# Instructions to follow
The entries follow. Print each one exactly.

Saved entries:
/-- The reset domains: the steps of Table 17.1, and VSTBY outside it. -/
inductive Domain where
  | vstby | alwaysOn | rinlar | supervisor | fabric | memory | frameTier | ebrum | pcie | heads | composer | camera | gpu
  | audio | haptic | touch
deriving DecidableEq, Repr

/-- One register entry: BAR0 offset, two index counts and strides, reset domain, world access (S, H), reset word,
masks of its RW, W1C and W1P bits, and whether it is the low (1) or high (2) half of a 64-bit pair. A reset value that the
manual gives per part, die or variant stands in `specialReset`. -/
structure RegRow where
  off : Nat
  n1 : Nat
  s1 : Nat
  n2 : Nat
  s2 : Nat
  dom : Domain
  s : Bool
  h : Bool
  rst : Nat
  rw : Nat
  w1c : Nat
  w1p : Nat
  pair : Nat
deriving DecidableEq, Repr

# Answer section
/-- The reset domains: the steps of Table 17.1, and VSTBY outside it. -/
inductive Domain where
  | vstby | alwaysOn | rinlar | supervisor | fabric | memory | frameTier | ebrum | pcie | heads | composer | camera | gpu
  | audio | haptic | touch
deriving DecidableEq, Repr

/-- One register entry: BAR0 offset, two index counts and strides, reset domain, world access (S, H), reset word,
masks of its RW, W1C and W1P bits, and whether it is the low (1) or high (2) half of a 64-bit pair. A reset value that the
manual gives per part, die or variant stands in `specialReset`. -/
structure RegRow where
  off : Nat
  n1 : Nat
  s1 : Nat
  n2 : Nat
  s2 : Nat
  dom : Domain
  s : Bool
  h : Bool
  rst : Nat
  rw : Nat
  w1c : Nat
  w1p : Nat
  pair : Nat
deriving DecidableEq, Repr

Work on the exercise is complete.